YOUR TASK:
Transcribe word for word the lines below from the line with "(s.activeGroups k).map (fun" through the line with "let s := (List.range", ends included.

SUPPLIED MATERIAL:
:::::

-- ==== Sys2Proof/Machine/Commit.lean ====
section
/-! DEFINITION. Pack jobs and the commit of a step (R170, R174, R182, R184), which set the collective engines going. -/

namespace Sys2Proof.Machine

/-- Has the plan a PACK entry from entry `i` on? -/
def State.packAhead (s : State) (k i : Nat) : Bool :=
  (List.range (s.desc k 960 17 - i)).any (fun j => bitField (s.planEntry k (i + j)) 2 6 = 3)

/-- The last pack job of the step has completed: in a domain of one the bit latches (R198). -/
def State.packsDone (s : State) (k : Nat) : State :=
  if (s.jobsOf k 0).isEmpty && !s.packAhead k (s.sw k).plan then s.latchAlone k else s

/-- A pack job (R170): each block's values are quantised into the send plane, or, in a domain of one and in a lining
pair, the reduced plane (R174). A scale of FFh makes the bit 0. -/
def packJob (st : Nat) (s : State) : State :=
  match s.jobs st with
  | [] => s
  | j :: rest =>
    if j.kind ≠ 0 then s
    else
      let v := s.span j.sw j.span
      let g := s.group j.sw (spGroup v)
      let base := if s.packsReduced j.sw then spRed v else spSend v
      s.engine j.sw (s.spanReads j.sw j.span v) [(base, 33 * spBlocks v)] (fun s =>
        let t := (List.range (spBlocks v)).foldl (fun (t : State) b =>
          let p := t.packValues (gWide g) v b
          let q := quantE5M2 p.1
          let t := (t.putPlane base b q).tally .PRESS_SAT st p.2
          if q.1 = 0xFF then t.failStep j.sw causeNonFinite else t) s
        let u := (t.setJobs st rest).packsDone j.sw
        if (u.sw j.sw).domain < 16 then u.advanceDom (u.sw j.sw).domain else u)

/-- PACK_JOB. -/
def execPackJob (st : Nat) (s : State) : Host.Outcome State Fault Refusal := act (st < 24) (whenUp (packJob st)) s

/-- Owned and foreign spans whose working planes still have to arrive (R184, step 3). -/
def State.planesDue (s : State) (k : Nat) : List Nat :=
  if s.alone k then []
  else ((s.spans k).filter (fun p => spRole p.2 = 2 && s.dense k p.2 && !(s.sw k).planes.contains p.1)).map Prod.fst

/-- The owned spans whose working planes are still to be sent. -/
def State.planesOwed (s : State) (k : Nat) : List (Nat × Nat) :=
  if s.alone k then []
  else (s.spans k).filter (fun p => spRole p.2 = 1 && s.dense k p.2 && !(s.sw k).planes.contains p.1)

/-- The working planes of owned spans go to the members that hold them as foreign, once the updates are done and their bolts
are served. -/
def State.sendPlanes (s : State) (k : Nat) : State :=
  let d := (s.sw k).domain
  (s.planesOwed k).foldl (fun t p =>
    let v := p.2
    t.engineAs k (spWorkRanges v) [] true (fun t =>
      let bs := t.dev (spWork v) (spRows v * spCols v) ++ t.dev (spWscale v) (spBlocks v)
      let t := ((t.dom d).members.filter (fun x => x ≠ t.place)).foldl
        (fun u x => u.sendData d x (u.doneSeq d) 3 p.1 k bs) t
      t.updSw k (fun r => { r with planes := p.1 :: r.planes }))) s

/-- The active groups of a swatch. -/
def State.activeGroups (s : State) (k : Nat) : List Nat := (List.range 4096).filter (fun i => gActive (s.group k i))

/-- What a commit writes: the descriptors of the active groups and the digest area; a compared step's tree is read from the
records of the replicated spans. -/
def State.commitRanges (s : State) (k : Nat) : List (Nat × Nat) × List (Nat × Nat) :=
  (if s.compared k then (s.replicated k).map (fun i => s.recRange k (s.span k i)) else [],
    (s.activeGroups k).map (fun i => (s.desc k 448 52 + 128 * i, 128))
      ++ (if s.desc k 768 52 = 0 then [] else [(s.desc k 768 52, s.treeBytes k)]))

/-- The commit itself (R184). -/
def State.commitNow (s : State) (k : Nat) : State :=
  let r := s.sw k
  let s := (List.range 4096).foldl (fun t i => t.commitGroup k i) (s.endWaits (2 ^ 29 + k))
  let s := match r.final with
    | some f => s.matchedRoot k f true
    | none => s
  let s := s.setDesc k 1944 1 (1 - s.desc k 1944 1)
  let s := if s.compared k then s.storeTree k r.step else s
  let s := s.setDesc k 1856 64 r.step
  (s.tally .HUB_TACK_PASS 0 1).updSw k (fun x => { x with settled := true })

/-- The commit of a step (R184): once updates, error passes, rows at home in T1 and foreign working planes are done, the
groups advance, the residual selector flips and the digest tree is stored. -/
def stepCommit (k : Nat) (s : State) : State :=
  let r := s.sw k
  let v1 := match r.final with
    | some f => f.v
    | none => false
  let landed := (s.pendEntries k).any (fun p => phState p.2 = 2 && s.allInT1 (s.pendBolts k p.2))
  if !r.started || r.settled || r.failed || !v1 then s
  else if !(s.jobsOf k 1).isEmpty || !(s.jobsOf k 2).isEmpty || landed then s
  else
    let s := (s.takePlanes r.domain k).sendPlanes k
    if !(s.planesDue k).isEmpty || !(s.planesOwed k).isEmpty then s.waitAs k 5 (2 ^ 29 + k) true
    else s.engineAs k (s.commitRanges k).1 (s.commitRanges k).2 true (fun s => s.commitNow k)

/-- STEP_COMMIT. -/
def execStepCommit (sw : Nat) (s : State) : Host.Outcome State Fault Refusal :=
  act (sw < 65536) (whenUp (stepCommit sw)) s

end Sys2Proof.Machine
end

:::::

WRITTEN REPLY:
    (s.activeGroups k).map (fun i => (s.desc k 448 52 + 128 * i, 128))
      ++ (if s.desc k 768 52 = 0 then [] else [(s.desc k 768 52, s.treeBytes k)]))

/-- The commit itself (R184). -/
def State.commitNow (s : State) (k : Nat) : State :=
  let r := s.sw k
  let s := (List.range 4096).foldl (fun t i => t.commitGroup k i) (s.endWaits (2 ^ 29 + k))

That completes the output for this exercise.